This project is perhaps one of the most difficult to implement among those presented in today’s selection. Firstly, the described SPS-ALPHA platform will be much larger in size than the International Space Station. Its construction will require a lot of time, an entire army of astronaut-engineers and the investment of colossal funds. Due to its gigantic size, the platform will have to be built directly in orbit. On the other hand, the platform elements will be made from relatively cheap and uncomplicated materials from the point of view of mass production, which means the project automatically moves from “impossible” to “very complex”, which, in turn, opens up the hope that one day its implementation will really do it.

Project "Objective Europe"

The Objective Europa project is the craziest space exploration idea ever proposed. Its main goal is to send a person to Europa, one of the moons of Jupiter, on board a special submarine, thanks to which a search for possible life in the subglacial ocean of the satellite will be carried out.

What adds to the madness of this project is the fact that this is a one-way mission. Any astronaut who decides to go to Europa will actually have to agree to sacrifice his life for the good of science, while having the opportunity to answer the most secret question of modern astronomy: is there life in space in addition to that on Earth?

The idea of ​​the Objective Europa project belongs to Christin von Bengston. Bengston is currently running a crowdsourcing campaign to raise funds for this project. The submarine itself will be equipped with the most modern technologies. There will be a super-powerful drill, multi-dimensional traction engines, powerful searchlights, and, possibly, a pair of multifunctional robotic arms. The submarine, like the spacecraft that will take it to Europa, will need powerful radiation protection.

The choice of landing site will be critical. The thickness of Europa's ice over almost its entire surface is several kilometers, so it would be best to land the device next to faults and cracks, where the ice crust is not so strong and thick. The project, of course, raises many questions, including moral ones.

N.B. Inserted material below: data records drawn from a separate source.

/-- A result in flight behind a variable-latency write, which the core holds until every earlier result of its registers is written: what
reads the register later, reads that write (R55, R137). -/
def InFlight.behind (names : List RegName) (lanes : LaneMask) (e : InFlight) : InFlight :=
  if names.contains e.reg then { e with lanes := e.lanes &&& ~~~lanes, left := match e.reg with | .k _ => 0 | _ => e.left } else e

/-- What the instruction leaves of the results in flight: each comes 1 + pace closer, and its own fixed-latency results join
them with the values their registers held before (R125, R137). -/
def flightAfter (i : Instr) (before : Ctx) : List InFlight :=
  let step := 1 + paceOf before.cur.code
  let names := writtenNames before.mode i
  let lanes := before.resultLanes i
  let old := (before.p.inflight.map fun e => { e with left := e.left - step }).filter fun e => 0 < e.left
  match latency before.mode i with
  | .fixed clk => if clk ≤ step then old else (names.map fun n => (⟨n, lanes, clk - step, before.w.snapshot n⟩ : InFlight)) ++ old
  | .varying => if lanes = 0#32 then old else (old.map (InFlight.behind names lanes)).filter fun e => 0 < e.left && e.lanes ≠ 0#32
  | .nothing => old

/-- The same for reads of other paths' lanes, by the clk at which a result is written (R158). -/
def lanesAfter (i : Instr) (before : Ctx) : List LaneFlight :=
  let names := writtenNames before.mode i
  let lanes := before.resultLanes i
  let old := before.w.flights.filter fun e => before.s.clk < e.done
  match latency before.mode i with
  | .fixed clk =>
    (names.filterMap fun n =>
      match n with
      | .v r => some ⟨r, lanes, before.s.clk + bankDelay before.mode i + clk, before.w.snapshot n⟩
      | _ => none) ++ old
  | .varying => old.map fun e => if names.contains (.v e.n) then { e with lanes := e.lanes &&& ~~~lanes } else e
  | .nothing => old

/-- Whether a fixed-latency write completes before the write of an earlier result to the same register (R137). -/
def writesEarly (clk : Nat) (names : List RegName) (flight : List InFlight) : List RegName :=
  names.filter fun n => flight.any fun e => e.reg == n && clk ≤ e.left

/-- After two writes out of order the register holds, in each lane that both wrote, either of the two results (R137); writes to a k
register take effect in the order of their issue (R26). -/
def Ctx.mixEarly (c before : Ctx) (clk : Nat) (names : List RegName) : Ctx :=
  names.foldl (fun c n =>
    let late := (before.p.inflight.filter fun e => e.reg == n && clk ≤ e.left).foldl (fun m e => m ||| e.lanes) 0#32
    match n with
    | .v r =>
      { c with w := { c.w with v := (lanesOf late).foldl (fun t l =>
          if Config.freeChoice c.s.free (vKey r l * 64 + 40) then t.put 0#32 (vKey r l) (Tab.get 0#32 before.w.v (vKey r l)) else t) c.w.v } }
    | .k _ => c
    | .q r =>
      { c with w := { c.w with q := c.w.q.put 0#32 r (laneSet fun l =>
          if late.getLsbD l && Config.freeChoice c.s.free ((8192 + r) * 64 + 40 + l) then (Tab.get 0#32 before.w.q r).getLsbD l
          else (Tab.get 0#32 c.w.q r).getLsbD l) } }) c

/-- Post the write-back of variable-latency results (R136): their registers wait in the scoreboard. -/
def Ctx.scoreboard (c before : Ctx) (names : List RegName) (lanes : LaneMask) : Ctx :=
  if names = [] then c
  else
    let s := c.s.fresh
    let old := names.foldl (fun (t : Tab Word) n =>
      match n with
      | .v r => (lanesOf lanes).foldl (fun t l => t.set (vKey r l) (Tab.get 0#32 before.w.v (vKey r l))) t
      | _ => t) []
    { c with s := s.post (.resultWriteback c.gk c.wi s.serial),
             w := { c.w with scoreboard := c.w.scoreboard ++ [⟨s.serial, names, lanes, old⟩] } }

/-- Instructions whose results stay in the scoreboard until an event of its own writes them (R220, R262). -/
def reportsLater : Instr → Bool
  | .tredadd _ _ _ | .tredmin _ _ _ | .tredmax _ _ _ | .rayq _ _ _ | .rayqa _ _ _ | .tex _ _ _ | .texl _ _ _
  | .texg _ _ _ => true
  | _ => false

/-- The scoreboard takes registers whose results come later: they hold what they held (R136). -/
def Ctx.expects (c : Ctx) (names : List RegName) (lanes : LaneMask) (id : Nat) : Ctx :=
  { c with w := { c.w with scoreboard := c.w.scoreboard ++ [⟨id, names, lanes, []⟩] } }

/-- Whether a word is of opcode row 0x4 or 0x5. -/
def vectorWord (word : Word) : Bool := word.toNat / 2 ^ 28 == 4 || word.toNat / 2 ^ 28 == 5

/-- What a core has counted in the current 64-clk window (R446). -/
def VectorUse.now (u : VectorUse) (clk : Nat) : VectorUse := if u.window = clk / 64 then u else { window := clk / 64 }

/-- Whether a cap in percent holds back what is counted for the rest of the window: the clk in which it may happen have passed (R446). -/
def VectorUse.held (u : VectorUse) (cap clk : Nat) : Bool := decide (64 * cap / 100 ≤ u.clks) && u.last != clk + 1

/-- A clk in which it happens counts once. -/
def VectorUse.note (u : VectorUse) (clk : Nat) : VectorUse :=
  if u.last = clk + 1 then u else { u with clks := u.clks + 1, last := clk + 1 }

/-- A core's vector issue in the current 64-clk window (R446). -/
def State.vectorUse (s : State) (core : Nat) : VectorUse := (Tab.get {} s.vector core).now s.clk

/-- The core issues an instruction of row 0x4 or 0x5: the clk counts once in its window (R446). -/
def State.noteVector (s : State) (core : Nat) : State :=
  { s with vector := s.vector.set core ((s.vectorUse core).note s.clk) }

/-- The wave's later accesses are performed behind what has been performed now (R272). -/
def Ctx.acquire (c : Ctx) : Ctx := { c with w := { c.w with acquired := c.s.writes, seen := [] } }
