/-! ## Retirement -/

/-- Whether engine operations of a wave that were issued up to number `mark` are not complete, or have not reached every replica of what
they wrote. -/
def State.enginesBusy (s : State) (gk wi mark : Nat) : Bool :=
  (s.lags.any fun r => r.g == gk && r.w == wi + 64 && r.id ≤ mark) ||
  (s.copies.any fun o => o.g == gk && o.w == wi && o.id ≤ mark) || (s.laneOps.any fun o => o.g == gk && o.w == wi && o.id ≤ mark) ||
    (match s.groups.find? gk with
     | some g => match g.waves[wi]? with
       | some w => w.matOps.any fun o => o.id ≤ mark
       | none => false
     | none => false)

/-- Whether everything that a wave issued up to number `mark` has been performed. -/
def State.waveQuiet (s : State) (gk wi mark : Nat) : Bool :=
  !s.enginesBusy gk wi mark && !(s.posted.any fun p => p.g == gk && p.w == wi && p.id ≤ mark) &&
    !(s.lags.any fun r => r.g == gk && r.w == wi && r.id ≤ mark)

/-- Add the end of a group to a tally (R342, R352). -/
def Tally.groupEnds (x : Tally) (g : Group) (clk : Nat) : Tally :=
  { x with
    ended := clk
    coreCycles := x.coreCycles + (match g.first with | some t => clk - t | none => 0)
    fmasks := x.fmasks ++ (List.range g.waves.length).filterMap fun i =>
      match g.waves[i]? with
      | some w => if w.fmask = 0#32 then none else some (g.linear, i, w.fmask)
      | none => none }

/-- The sum of two tallies: a run's with that of a launch of it. -/
def Tally.join (a b : Tally) : Tally :=
  { started := match a.started, b.started with | some x, some y => some (min x y) | none, y => y | x, none => x
    ended := max a.ended b.ended
    coreCycles := a.coreCycles + b.coreCycles
    copyErrors := a.copyErrors + b.copyErrors
    rayErrors := a.rayErrors + b.rayErrors
    texErrors := a.texErrors + b.texErrors
    idemRestarts := a.idemRestarts + b.idemRestarts
    fmasks := a.fmasks ++ b.fmasks }

/-- The last gang of a launch has retired: its node's future may be sealed, and its completion is due (R37, R113). -/
def State.launchEnds (s : State) (id : Nat) : State :=
  match s.launches.find? id with
  | none => s
  | some l =>
    if l.gangs ≠ [] then s
    else
      let s := s.post (.completionSignal id)
      match l.node with
      | some (run, n) => (s.onNode run n l.tag fun x => { x with retired := true }).sealFuture run l.tag
      | none => s

/-- A gang leaves: its groups' resources are free (R18). -/
def State.gangLeaves (s : State) (gid : Nat) (x : Gang) : State :=
  let s := s.dropGroups fun _ g => g.launch == some x.launch && g.gang == x.index
  let s := { s with
    gangs := s.gangs.erase gid
    launches := s.launches.mapVals fun k (l : Launch) => if k = x.launch then { l with gangs := l.gangs.erase gid } else l }
  s.launchEnds x.launch
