/-- MRD (0xB7, R261): it waits for every earlier operation on the tile. -/
def execMrd (d : Reg) (a : Selector) (b : Reg) (s : State) : Host.Outcome State Fault Refusal :=
  issue (.mrd d a b) anyType s fun c =>
    c.once
      (let row := (c.val b 0).toNat
       if 7 < row then c.operandTrap 3
       else if c.w.matOps.any fun o => o.tiles.contains a.toNat then .wait c .engine
       else
         let at_ (col : Nat) : Word := Tab.get 0#32 (c.w.tile a.toNat).cells (row * 64 + col)
         .done ((c.putAt d 0 c.S fun l => at_ (2 * l)).putAt d 1 c.S fun l => at_ (2 * l + 1)))

/-- The types that MWR takes (R257). -/
def tileType (m : ModeImage) : Bool := modeType m == 0 || modeType m == 6 || modeType m == 7

/-- MWR (0xB8, R257, R261). -/
def execMwr (d : Selector) (a b : Reg) (s : State) : Host.Outcome State Fault Refusal :=
  issue (.mwr d a b) tileType s fun c =>
    c.once
      (let row := (c.val b 0).toNat
       if 7 < row then c.operandTrap 3
       else if c.w.matOps.any fun o => o.tiles.contains d.toNat then .wait c .engine
       else
         let cells := (lanesOf c.S).foldl (fun (t : Tab Word) l =>
           (t.put 0#32 (row * 64 + 2 * l) (c.valAt a 0 l)).put 0#32 (row * 64 + 2 * l + 1) (c.valAt a 1 l)) (c.w.tile d.toNat).cells
         .done { c with w := c.w.setTile d.toNat ⟨if modeType c.mode = 0 then .float else .int, cells⟩ })

/-! ## Performing -/

/-- The value of an element for the engine (R78, R79). -/
def matrixInt (format q : Nat) : Int :=
  match formatElem format with
  | .int signed w => intValue signed w q
  | .float _ => 0

/-- Read values for an operation: it waits, or the values as bytes give them, and whether any byte could not be read. -/
inductive MatRead where
  | waits (s : State)
  | ok (s : State) (m : Nat → Byte) (error : Bool)

def State.matRead (s : State) (e : Eng) (reads : List Bits) : MatRead :=
  let as := addrsOf reads
  match s.engLines e (linesOf as) with
  | .waits s' => .waits s'
  | .ok s' spots => .ok s' (s'.engByte e spots) ((as.any (engFailed spots)) || as.any (s'.engBeyond spots))

/-- The operation has been performed. -/
def State.matDone (s : State) (gk wi : Nat) (o : MatOp) (error : Bool) : State :=
  let s := s.onWave gk wi fun w => { w with matOps := w.matOps.filter fun x => x.id ≠ o.id }
  (if error then s.copyError gk else s).forgive (.engine o.id)

/-- The 31 bits of an element's residues (R78): ρ1, ρ2, ρ3 diminished by one, and its zero flag. -/
def residueBits (b : Int) : Nat :=
  let r3 := (b % 1025).toNat
  (b % 1023).toNat + 2 ^ 10 * (b % 1024).toNat + (if r3 = 0 then 2 ^ 30 else 2 ^ 20 * (r3 - 1))
/-- Those of 0. -/
def residueZero : Nat := 2 ^ 30
/-- The residue of channel c, of modulus 1022 + c. -/
def residueOf (c x : Nat) : Nat :=
  match c with
  | 1 => bitsOf x 0 10
  | 2 => bitsOf x 10 10
  | _ => if bitOf x 30 then 0 else bitsOf x 20 10 + 1

/-- The residues of a macro's tile at K index k of a column: in a sparse tile the stored element whose code names the position, and 0 at
a dropped one and in a group whose codes do not rise (R84, R237). -/
def MacroSlot.elem (x : MacroSlot) (k n : Nat) : Nat :=
  if !x.thin then Tab.get residueZero x.kept (k * 64 + n)
  else
    let e := k / 4 * 2
    let c0 := Tab.get 0 x.codes (e * 64 + n)
    let c1 := Tab.get 0 x.codes ((e + 1) * 64 + n)
    if c1 ≤ c0 then residueZero
    else if c0 = k % 4 then Tab.get residueZero x.kept (e * 64 + n)
    else if c1 = k % 4 then Tab.get residueZero x.kept ((e + 1) * 64 + n)
    else residueZero

/-- One block of a block-scaled operation enters an accumulator (R82). An exact zero contribution is +0 (DESIGN CHOICE, log entry 112). -/
def blockAdd (r : Rounding) (acc : Nat) (dot : Int) (sa sb : Nat) : Nat :=
  let ea := bitsOf sa 12 8
  let eb := bitsOf sb 12 8
  let a := fmtF32.value r.ftz acc
  let neg := decide (dot < 0)
  if ea = 255 || eb = 255 then fmtF32.nan
  else if ea = 0 || eb = 0 || dot = 0 then fmtF32.round r (fvSum (r.round == 3) [a, .fin false 0 1])
  else
    let (n, d) := scaleQuot sa
    let (n', d') := scaleQuot sb
    let scale := fmtF32.value false (fmtF32.roundMag ⟨0, false, false, none⟩ false (.quot (n * n') (d * d')))
    match scale, a with
    | .inf _, .fin _ _ _ => if r.sat then fmtF32.sign neg + fmtF32.max else fmtF32.inf neg false
    | .inf _, .inf m => if r.sat then acc else if m = neg then fmtF32.inf neg false else fmtF32.nan
    | .inf _, .nan => fmtF32.nan
    | scale, a => fmtF32.round r (fvSum (r.round == 3) [a, (FV.fin neg dot.natAbs 1).mul scale])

In 2011, the United States stopped operating the Space Transportation System complex with the reusable Space Shuttle, as a result of which Russian Soyuz family ships became the only means of delivering astronauts to the International Space Station. Over the next few years, this situation will continue, and after that, new ships are expected to appear that can compete with the Soyuz. New developments in the field of manned space flight are being created both in our country and abroad.

Russian Federation"

Over the past decades, the Russian space industry has made several attempts to create a promising manned spacecraft suitable to replace the Soyuz. However, these projects have not yet led to the expected results. The newest and most promising attempt to replace the Soyuz is the Federation project, which proposes the construction of a reusable system in manned and cargo versions.

Models of the ship "Federation". Photo: Wikimedia Commons

In 2009, the Energia rocket and space corporation received an order to design a spacecraft designated as the “Advanced Manned Transport System.” The name "Federation" appeared only a few years later. Until recently, RSC Energia was developing the required documentation. Construction of the first ship of the new type began in March last year. Soon the finished sample will begin testing at stands and testing grounds.

According to the latest announced plans, the first space flight of the Federation will take place in 2022, and the ship will send cargo into orbit. The first flight with a crew on board is planned for 2024. After carrying out the required checks, the ship will be able to carry out more daring missions. So, in the second half of the next decade, unmanned and manned flights of the Moon may take place.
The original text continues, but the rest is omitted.